In that regard, while it is true that the Commission is not obliged, in the statement of reasons for decisions adopted under Regulation No 139/2004, to take a position on all the information and arguments relied on before it, including those which are plainly of secondary importance to the appraisal it is required to undertake, it none the less remains the case that it is required to set out the facts and the legal considerations which are of decisive importance in the conceptual framework of the decision.
(see paras 192-194)
In the context of the procedure for the Community control of concentrations, the right to be heard is expressly granted, by Article 18(4) of Regulation No 139/2004 on the control of concentrations between undertakings and Article 16(1) of Regulation No 802/2004 implementing Regulation No 139/2004, to third parties who show that they have a sufficient interest.
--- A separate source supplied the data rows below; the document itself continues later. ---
/-- Settles O49: the wire bytes are collected as the data they stand for, and the delimiter finishes the Packet. -/
theorem framingRoundTrip : Obligations.FramingRoundTrip := by
  intro d tx s htx hout hempty hlen hinv hrun hmode hplain hnone hpfl hroom
  obtain ⟨tx', htx', hwire⟩ := execAll_txPacket d htx hout
  obtain ⟨u, hu, hcollected⟩ := collecting_of_wireBytes d (Collecting.nil hinv hrun hplain hnone hpfl) hmode hlen hroom
  obtain ⟨hqueue, hnpk, -⟩ := hcollected.finish hroom
  rw [hempty, List.nil_append] at hwire
  have hend := exec_rxByte_noErrors hcollected.running (hcollected.inMode.trans hmode) (decodeStep_on_delim hcollected.plain)
  refine ⟨tx', setResponse .producer (answer 0#32) (doFinish u), htx', ?_, (storedPackets_setResponse _ _ _).trans hqueue,
    hnpk, doFinish_escp u, doFinish_len u⟩
  rw [hwire, List.map_append, execAll_append hu]
  exact execAll_cons hend []

/-- Settles O50: the first 252 bytes are collected, the others only set OVERFLOW, and `FINISH` adds the Packet. -/
theorem capacityPolicy : Obligations.CapacityPolicy := by
  intro d s hinv hrun hplain hnone hpfl hroom
  obtain ⟨u, hu, hcollected⟩ := collecting_of_storeRaw d (Collecting.nil hinv hrun hplain hnone hpfl) hroom
  have hlen : (d.take 252).length = min d.length 252 := by rw [List.length_take, Nat.min_comm]
  obtain ⟨hqueue, -, hw⟩ := hcollected.finish (by omega)
  refine ⟨_, (execAll_append hu).trans (execAll_cons (exec_finish_eq hcollected.running) []), ?_, ?_⟩
  · exact (storedPackets_setResponse _ _ _).trans hqueue
  · rw [hlen] at hw
    exact hw

end Sys2Proof.Machine
end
Those third parties have a right to be heard by the Commission, if they so request, in order to make known their views on the harmful effects on them of the proposed concentration notified, but such a right must nevertheless be reconciled with the observance of the rights of defence of the parties to the concentration and with the primary aim of the regulation, which is to ensure effectiveness of control as well as legal certainty for the undertakings to which the regulation applies.
The fact that a third party cannot express himself in his own language during a meeting with the Commission cannot vitiate the administrative procedure unless it is shown that that fact had harmful consequences, such as the impossibility for the third party to express certain facts or arguments, thereby preventing the Commission from taking them into account in its assessment.
(see paras 201, 202, 211)
In order to enable the Court to determine whether it is conducive to proper conduct of the procedure to order the production of certain documents, the party requesting production must identify the documents requested and provide the Court with at least minimum information indicating the utility of those documents for the purposes of the proceedings.
Although it is true that the Commission cannot rely on documents to which neither the Court nor the applicant have had access, this circumstance alone does not, as such, justify an order by the Court for the production of documents on the basis of Article 64 of the Rules of Procedure. The Court may order such a measure for the organisation of procedure only if the applicants make out a plausible case that the documents are necessary and relevant for the purposes of judgment.